I saw the movie Eat, Pray, Love before heading back to Italy, and oh was it satisfying to see places that I'd actually been to. Just in Italy, but still, I felt accomplished. Now this is my kind of movie, and when I saw the book a week ago on the book-share shelf of a wine store (excellent inexpensive wine) by the square where I currently live (Pza Le Susa) and it was in English, well I just had to borrow it. The man who owns the shop likes to practice his English and when I return the book, along with a few offerings of my own for the share shelf, I imagine we'll pick up where we left off on our conversation about the horrors of American pop music and the downward descent of most of the music scene in general. I tentatively shared my YouTube page (youtube.com/allegrafletcher), and I hope (but honestly and conceitedly I'm certain), that he'll have a different opinion of my contributions to the music scene.
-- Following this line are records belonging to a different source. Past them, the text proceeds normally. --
-- ==== Sys2Proof/Laws/Assembler.lean ====
section
/-!
SUPPORT. One spec lemma for each function that reads a line of assembly text: trimming blanks, cutting
a comment off, splitting at commas, and the digits.
-/

namespace Sys2Proof.Machine

/-! ### Blanks -/

theorem dropWhile_isBlank_of_blank {bs : List Char} (h : ∀ c ∈ bs, isBlank c = true)
    (xs : List Char) : (bs ++ xs).dropWhile isBlank = xs.dropWhile isBlank :=
  List.dropWhile_append_of_pos h

theorem trimRight_append_blank {bs : List Char} (h : ∀ c ∈ bs, isBlank c = true) (xs : List Char) :
    trimRight (xs ++ bs) = trimRight xs := by
  unfold trimRight
  rw [List.reverse_append, dropWhile_isBlank_of_blank]
  simpa using h

/-- A character that is no blank keeps all that stands before it. -/
theorem trimRight_append_cons {c : Char} (h : isBlank c = false) (xs ys : List Char) :
    trimRight (xs ++ c :: ys) = xs ++ c :: trimRight ys := by
  have key : ∀ (zs us : List Char), (zs ++ c :: us).dropWhile isBlank =
      zs.dropWhile isBlank ++ c :: us := by
    intro zs us
    induction zs with
    | nil => simp [List.dropWhile, h]
    | cons z zs ih => cases hz : isBlank z <;> simp [List.dropWhile, hz, ih]
  simp [trimRight, key]

/-- A text of no blanks loses nothing, whatever stands after it. -/
theorem trimRight_append_solid {xs : List Char} (h : ∀ c ∈ xs, isBlank c = false)
    (ys : List Char) : trimRight (xs ++ ys) = xs ++ trimRight ys := by
  induction xs with
  | nil => rfl
  | cons x xs ih =>
    rw [List.cons_append, ← List.nil_append (x :: (xs ++ ys)),
      trimRight_append_cons (h x (by simp)), ih (fun c hc => h c (by simp [hc]))]
    rfl

theorem trimRight_blank {bs : List Char} (h : ∀ c ∈ bs, isBlank c = true) : trimRight bs = [] := by
  simpa [trimRight] using trimRight_append_blank h []

/-- What `trimRight` leaves of a text is a start of it. -/
theorem trimRight_prefix (xs : List Char) : trimRight xs <+: xs := by
  unfold trimRight
  simpa using List.reverse_prefix.2 (List.dropWhile_suffix (l := xs.reverse) isBlank)

theorem trimBlanks_blank_append {bs : List Char} (h : ∀ c ∈ bs, isBlank c = true)
    (xs : List Char) : trimBlanks (bs ++ xs) = trimBlanks xs := by
  unfold trimBlanks
  rw [dropWhile_isBlank_of_blank h]

theorem trimBlanks_of_solid_head {x : Char} (h : isBlank x = false) (xs : List Char) :
    trimBlanks (x :: xs) = trimRight (x :: xs) := by
  simp [trimBlanks, List.dropWhile, h]

/-- Blanks around a text of no blanks are all that is trimmed. -/
theorem trimBlanks_padded {l xs r : List Char} (hl : ∀ c ∈ l, isBlank c = true)
    (hx : ∀ c ∈ xs, isBlank c = false) (hr : ∀ c ∈ r, isBlank c = true) :
    trimBlanks (l ++ xs ++ r) = xs := by
  rw [List.append_assoc, trimBlanks_blank_append hl]
  cases xs with
  | nil => rw [← List.append_nil ([] ++ r)]; exact trimBlanks_blank_append (by simpa using hr) []
  | cons x xs =>
    rw [List.cons_append, trimBlanks_of_solid_head (hx x (by simp)), ← List.cons_append,
      trimRight_append_solid hx, trimRight_blank hr, List.append_nil]

/-! ### Comments and names -/

/-- The comment of a line is cut off (R69). -/
theorem takeWhile_before_comment {xs tail : List Char} (hx : ∀ c ∈ xs, c ≠ ';')
    (ht : tail = [] ∨ tail.head? = some ';') : (xs ++ tail).takeWhile (fun c => c != ';') = xs := by
  rw [List.takeWhile_append_of_pos (by simpa using hx)]
  rcases ht with rfl | ht
  · simp
  · cases tail with
    | nil => simp
    | cons t ts => simp at ht; simp [List.takeWhile, ht]

/-! ### Operands -/

theorem splitAtChar_of_none {sep : Char} {xs : List Char} (h : ∀ c ∈ xs, c ≠ sep) :
    splitAtChar sep xs = [xs] := by
  induction xs with
  | nil => rfl
  | cons x xs ih =>
    have hx : (x == sep) = false := by simpa using h x (by simp)
    simp [splitAtChar, hx, ih (fun c hc => h c (by simp [hc]))]

/-- A separator ends the first piece. -/
theorem splitAtChar_append_sep {sep : Char} {xs : List Char} (h : ∀ c ∈ xs, c ≠ sep)
    (ys : List Char) : splitAtChar sep (xs ++ sep :: ys) = xs :: splitAtChar sep ys := by
  induction xs with
  | nil => simp [splitAtChar]
  | cons x xs ih =>
    have hx : (x == sep) = false := by simpa using h x (by simp)
    simp [splitAtChar, hx, ih (fun c hc => h c (by simp [hc]))]

/-! ### Digits -/

/-- A printed digit is read back as its value, and is no blank, no comma and no semicolon. -/
theorem hexDigit_spec : ∀ d : BitVec 4, digitValue 16 (hexDigit d) = some d.toNat ∧
    hexDigit d ≠ ';' ∧ isBlank (hexDigit d) = false ∧ hexDigit d ≠ ',' := by
  decide

end Sys2Proof.Machine
end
Anyway, it was when we were wrapping up our conversation that I spied the aforementioned novel and proceeded to squeal like a Belieber who just spotted Bieber. Over the next week I read the book in snatches, squeezing it in between all the other things I had to do. I feel though that I haven't been merely reading this book. I think I'm subconsciously trying to meld myself into it.
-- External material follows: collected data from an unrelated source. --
-- ==== Sys2Proof/Tests/Slice0.lean ====
section
/-!
SUPPORT. The model's own tests, with the expected values of 95_test_vectors.md, and a witness for the
hypotheses of each statement that has some.
-/

namespace Sys2Proof.Tests

open Sys2Proof.Machine

/-- Registers written as 95_test_vectors.md writes them, `CRC` / `CODE` / `STATUS`. -/
def regsOf (crc : Byte) (code : Word) (status : Byte) : Regs :=
  { crc := crc, code := code, done := status.getLsbD 0, matched := status.getLsbD 1,
    valid := status.getLsbD 2, ill := status.getLsbD 3, cnt := (status.extractLsb' 4 2).toFin }

/-- A state with those registers and nothing presented. -/
def stateOf (crc : Byte) (code : Word) (status : Byte) : State :=
  { regs := regsOf crc code status, held := none, inputs := [] }

/-- The same with rows for the coming edges. -/
def stateWith (r : Regs) (rows : List EdgeIn) : State := { regs := r, held := none, inputs := rows }

/-- The outputs after one step, none where the step has no next state. -/
def after (o : Host.Outcome State Fault Refusal) : Option (Byte × Word × Byte) :=
  match o with
  | .next t => some (t.regs.crc, t.regs.code, t.regs.status)
  | .fault _ => none
  | .refused _ => none

/-- The outputs after one step that accepts the word `w`. -/
def afterWord (s : State) (w : Nat) : Option (Byte × Word × Byte) :=
  after (step (s.withFetchWord 16 w))

/-! ### WellFormed: a term that each check refuses -/

theorem test_wellFormed_refuses_reserved_bits :
    (Fields.mk 1#4 0x2#4 0x00#8).rsvOk = false ∧ (Fields.mk 1#4 0x2#4 0x00#8).wellFormed = false := by
  decide

theorem test_wellFormed_refuses_unassigned_op :
    (Fields.mk 0#4 0x4#4 0x00#8).opOk = false ∧ (Fields.mk 0#4 0x4#4 0x00#8).wellFormed = false := by
  decide

theorem test_wellFormed_refuses_data_under_nop_and_init :
    (Fields.mk 0#4 0x0#4 0x01#8).dataOk = false ∧ (Fields.mk 0#4 0x1#4 0x55#8).wellFormed = false := by
  decide

/-! ### Decode vectors -/

theorem test_decode_nop : decode 0b0000_0000_0000_0000#16 = .instr .nop := by decide
theorem test_decode_init : decode 0b0000_0001_0000_0000#16 = .instr .init := by decide
theorem test_decode_feed : decode 0b0000_0010_0101_1010#16 = .instr (.feed 0x5A#8) := by decide
theorem test_decode_check : decode 0b0000_0011_1010_1010#16 = .instr (.check 0xAA#8) := by decide

theorem test_decode_illegal_classes :
    decode 0x00FF#16 = .illegal 0x00FF#16 .unexpectedData ∧
      decode 0x0101#16 = .illegal 0x0101#16 .unexpectedData ∧
      decode 0x0400#16 = .illegal 0x0400#16 .unassignedOp ∧
      decode 0x0FFF#16 = .illegal 0x0FFF#16 .unassignedOp ∧
      decode 0x1200#16 = .illegal 0x1200#16 .reservedBits ∧
      decode 0x8300#16 = .illegal 0x8300#16 .reservedBits := by decide

theorem test_decodeTableWord :
    decodeTableWord 16 0x02FF = some (.feed 0xFF#8) ∧ decodeTableWord 16 0x0001 = none := by decide

/-! ### One step per command (Per-family vectors) -/

theorem test_nop_keeps_a_verdict :
    afterWord (stateOf 0xAA#8 0x665A#16 0x2F#8) 0x0000 = some (0xAA#8, 0x665A#16, 0x2F#8) := by decide

theorem test_init_keeps_ill :
    afterWord (stateOf 0xAA#8 0x665A#16 0x2F#8) 0x0100 = some (0x00#8, 0x0000#16, 0x08#8) := by decide
theorem test_init_clears_a_saturated_count :
    afterWord (stateOf 0x00#8 0xB0EC#16 0x33#8) 0x0100 = some (0x00#8, 0x0000#16, 0x00#8) := by decide

theorem test_feed_second_byte :
    afterWord (stateOf 0x1D#8 0x0066#16 0x18#8) 0x025A = some (0xAA#8, 0x665A#16, 0x28#8) := by decide
theorem test_feed_saturates_and_clears_the_verdict :
    afterWord (stateOf 0x00#8 0xB0EC#16 0x33#8) 0x0201 = some (0x31#8, 0xEC01#16, 0x30#8) := by decide

theorem test_check_valid_with_ill :
    afterWord (stateOf 0xAA#8 0x665A#16 0x28#8) 0x03AA = some (0xAA#8, 0x665A#16, 0x2F#8) := by decide
theorem test_check_length_mismatch :
    afterWord (stateOf 0x1D#8 0x0066#16 0x10#8) 0x031D = some (0x1D#8, 0x0066#16, 0x13#8) := by decide

theorem test_illegal_word_does_not_initialise :
    afterWord (stateOf 0xAA#8 0x665A#16 0x27#8) 0x0155 = some (0xAA#8, 0x665A#16, 0x2F#8) := by decide
theorem test_illegal_word_feeds_nothing :
    afterWord (stateOf 0xAA#8 0x665A#16 0x27#8) 0xF2AA = some (0xAA#8, 0x665A#16, 0x2F#8) := by decide

/-! ### Reset, ports and power (Reset vectors, Cycle-level vector) -/

theorem test_reset_wins_over_a_word :
    after (step (stateWith (regsOf 0x00#8 0xB0EC#16 0x33#8) [⟨true, true, 0x02FF#16, false⟩])) =
      some (0x00#8, 0x0000#16, 0x00#8) := by decide

theorem test_cycle_vector :
    (cycleTrace [acceptedRow 0x0100#16, acceptedRow 0x0266#16, acceptedRow 0x025A#16,
        acceptedRow 0x03AA#16, ⟨false, false, 0x0000#16, false⟩] State.reset).map
      (fun c => (c.cmdReady, c.outputs.crcOut, c.outputs.codeOut, c.outputs.statusOut)) =
    [(true, 0x00#8, 0x0000#16, 0x00#8), (true, 0x00#8, 0x0000#16, 0x00#8),
      (true, 0x1D#8, 0x0066#16, 0x10#8), (true, 0xAA#8, 0x665A#16, 0x20#8),
      (true, 0xAA#8, 0x665A#16, 0x27#8)] := by decide

theorem test_used_up_rows_withdraw_a_held_word :
    step { stateOf 0xAA#8 0x665A#16 0x20#8 with held := some 0x0200#16 } =
      .fault (.heldWordChanged 0x0200#16) := rfl

theorem test_power_on_reset : chipEdge resetRow .unspecified = .next (.live State.reset) := rfl

/-! ### Checksum vectors -/

theorem test_bit_steps : crcBit 0x80#8 = 0x31#8 ∧ crcBit 0xFF#8 = 0xCF#8 ∧ crcBit 0x7F#8 = 0xFE#8 := by
  decide

theorem test_checksum_of_digits :
    crc8 [0x31#8, 0x32#8, 0x33#8, 0x34#8, 0x35#8, 0x36#8, 0x37#8, 0x38#8, 0x39#8] = 0xA2#8 := by
  decide +kernel

/-! ### The assembly language (R69 to R72) -/

theorem test_assemble_program :
    assemble "init ; start\nFEED 0x66\n\nfeed 90\n.word 0x0400\nCHECK 0b10101010".toList =
      .ok [0x0100#16, 0x0266#16, 0x025A#16, 0x0400#16, 0x03AA#16] := by decide +kernel

theorem test_assemble_names_the_line :
    assemble "NOP\nFEED 256".toList = .error ⟨2, .operandOutOfRange⟩ ∧
      assemble "FRAME 0x5C, 0xB0, 0xEC".toList =
        .ok [0x0100#16, 0x025C#16, 0x02B0#16, 0x03EC#16] := by decide +kernel

theorem test_disassemble :
    disassemble 0x025A#16 = "FEED 0x5A".toList ∧
      disassemble 0x0400#16 = ".word 0x0400 ; illegal".toList := by decide +kernel

/-! ### Witnesses: states and operands that meet the hypotheses of each statement, clause by clause -/

/-- A row that presents the word `w` to a block that stalls. -/
def stalledRow (w : Word) : EdgeIn := { rst := false, cmdValid := true, cmd := w, stall := true }

/-- A row at which the host presents nothing. -/
def quietRow : EdgeIn := { rst := false, cmdValid := false, cmd := 0xFFFF#16, stall := false }

/-- A state that holds the word `w`. -/
def holding (w : Word) (rows : List EdgeIn) : State :=
  { regs := regsOf 0xAA#8 0x665A#16 0x20#8, held := some w, inputs := rows }

theorem witness_ResetStateHoldsTheResetValues : State.reset.regs.ill = false := by decide

theorem witness_ResetEdgeGivesEveryRegisterItsResetValue :
    (holding 0x0200#16 [resetRow]).inputs = [resetRow] ∧ resetRow.rst = true := by decide

theorem witness_OneEventTakesEffectAtAnEdge :
    brokenHold none resetRow = none ∧ resetRow.rst = true ∧
      brokenHold none (acceptedRow 0x0200#16) = none ∧ cmdReady (acceptedRow 0x0200#16) = true ∧
      brokenHold none quietRow = none ∧ ¬(quietRow.cmdValid = true ∧ cmdReady quietRow = true) ∧
      State.reset.regs.crc ≠ 0x01#8 := by decide

theorem witness_StepRunsTheDecodedCommand :
    (stateWith Regs.reset [acceptedRow 0x0266#16]).inputs = acceptedRow 0x0266#16 :: [] ∧
      brokenHold none (acceptedRow 0x0266#16) = none ∧ (acceptedRow 0x0266#16).cmdValid = true ∧
      decode (acceptedRow 0x0266#16).cmd = .instr (.feed 0x66#8) := by decide

theorem witness_HostMustHoldThePresentedWord :
    ((holding 0x0200#16 []).inputs = [] ∧ (holding 0x0200#16 []).held = some 0x0200#16) ∧
    ((holding 0x0200#16 [quietRow]).held = some 0x0200#16 ∧ quietRow.rst = false ∧
      ¬(quietRow.cmdValid = true ∧ quietRow.cmd = 0x0200#16)) ∧
    ((stateWith Regs.reset [quietRow]).held = none ∧ accepts quietRow = false) ∧
    ((holding 0x0200#16 [resetRow]).held ≠ none ∧ resetRow.rst = true ∧ accepts resetRow = false) ∧
    (brokenHold (some 0x0200#16) (stalledRow 0x0200#16) = none ∧
      cmdReady (stalledRow 0x0200#16) = false) := by decide

theorem witness_PresentedWordIsAcceptedAfterTheReset :
    (holding 0x0300#16 [⟨true, true, 0x0200#16, false⟩, ⟨false, true, 0x0200#16, false⟩]).inputs =
        [⟨true, true, 0x0200#16, false⟩, ⟨false, true, 0x0200#16, false⟩] ∧
      (holding 0x0300#16 [⟨true, true, 0x0200#16, true⟩, ⟨false, true, 0x0200#16, true⟩]).inputs =
        [⟨true, true, 0x0200#16, true⟩, ⟨false, true, 0x0200#16, true⟩] := by decide

theorem witness_ReadyIsLowForAtMostBusyCycles :
    resetRow.rst = true ∧
    (stallsWithin 1 ([quietRow] ++ [stalledRow 0x0200#16] ++ [acceptedRow 0x0200#16]) = true ∧
      ∀ e ∈ [stalledRow 0x0200#16], e.rst = false ∧ cmdReady e = false) ∧
    (stallsWithin Config.referenceBusy [quietRow] = true ∧ quietRow.rst = false) := by decide

theorem witness_HeldWordIsAcceptedWithinTheBusyBound :
    [stalledRow 0x0200#16, acceptedRow 0x0200#16].length = 1 + 1 ∧
      (∀ e ∈ [stalledRow 0x0200#16, acceptedRow 0x0200#16],
        e.rst = false ∧ e.cmdValid = true ∧ e.cmd = 0x0200#16) ∧
      stallsWithin 1 [stalledRow 0x0200#16, acceptedRow 0x0200#16] = true ∧
      (stateWith Regs.reset [stalledRow 0x0200#16, acceptedRow 0x0200#16]).held = none ∧
      (holding 0x0200#16 [stalledRow 0x0200#16, acceptedRow 0x0200#16]).held = some 0x0200#16 := by
  decide

theorem witness_EdgesApplyTheAcceptedWordsInOrder :
    keepsDuty none [stalledRow 0x0266#16, acceptedRow 0x0266#16, quietRow, resetRow] = true := by decide

theorem witness_StallsNeverChangeWhatWordsDo :
    keepsDuty none [stalledRow 0x0266#16, acceptedRow 0x0266#16] = true ∧
      keepsDuty none [quietRow, acceptedRow 0x0266#16] = true ∧
      eventsOf [stalledRow 0x0266#16, acceptedRow 0x0266#16] =
        eventsOf [quietRow, acceptedRow 0x0266#16] := by decide

theorem witness_OutputsShowExactlyTheEarlierEdges :
    keepsDuty none [stalledRow 0x0266#16, acceptedRow 0x0266#16] = true := by decide

theorem witness_PowerOnHasNoStateBeforeTheFirstReset :
    resetRow.rst = true ∧ (acceptedRow 0x0000#16).rst = false ∧
      (acceptedRow 0x0000#16).cmdValid = true ∧ quietRow.rst = false ∧ quietRow.cmdValid = false := by
  decide

theorem witness_LegalWordIsTheEncodingOfItsCommand :
    decode 0x02FF#16 = .instr (.feed 0xFF#8) := by decide

theorem witness_DecoderFollowsTheMatchAndMaskRows :
    (⟨.check, 0x0300#16, 0xFF00#16⟩ : Row) ∈ rows ∧
      (⟨.check, 0x0300#16, 0xFF00#16⟩ : Row).selects 0x03FF#16 = true := by decide

theorem witness_IllegalWordsFallIntoTheThreeClasses :
    legalWord 0x0101#16 = false ∧ legalWord 0x0400#16 = false ∧ legalWord 0x1000#16 = false := by decide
I found myself pondering, "Why shouldn't I take more pleasure in some of the more enjoyable aspects of Italian food and culture? Why not have a second helping?"
I even dusted off my yoga mat. "Why not sit and contemplate on the Word of God with my audio Bible playing softly in the morning light? And who says I can't have a good stretch and dance time while worship music plays afterward?"
It's the love part of the book I get stuck at. While I could modify the whole meditating in India bit to suit my spiritual needs and convictions, I find I can't simulate a Bali-esque experience in the middle of Milan. I do happen to know a Felipe (who looks remarkably like a younger version of the actor who plays Felipe in the movie and who is therefore quite handsome), but I somehow doubt that's gonna happen. When he does things like hold my wrist for an unsuitable amount of time in church (thereby ruining hopes with other men and raising unnecessary speculation) and talks about taking my pulse (or something like that. wasn't exactly focused...) I remind myself that he is simply unaware of his charming good looks (as if...) and is just too man-stupid to understand that you don't do things like that with single women who are most decidedly not called to celibacy. Especially if you're not going to follow up and deliver the goods.
Though perhaps this whole love thing is closer than I think. This Tuesday, in what I can only describe as a rather Ketut-like moment in this context, a friend of mine told me he felt certain that soon some romance was going to come my way. Just in case you're wondering, he's engaged and didn't mean himself. But who could it possibly be, I wonder? And how soon is soon? Like Liz, I have my fair share of control issues. But these past few weeks of bliss, this letting go and letting God, makes it much easier not to know. I'll just keep swimming, just keep swimming, and I'll bump into the right fish when the time is right. No sooner, no later. Juuuuuust right.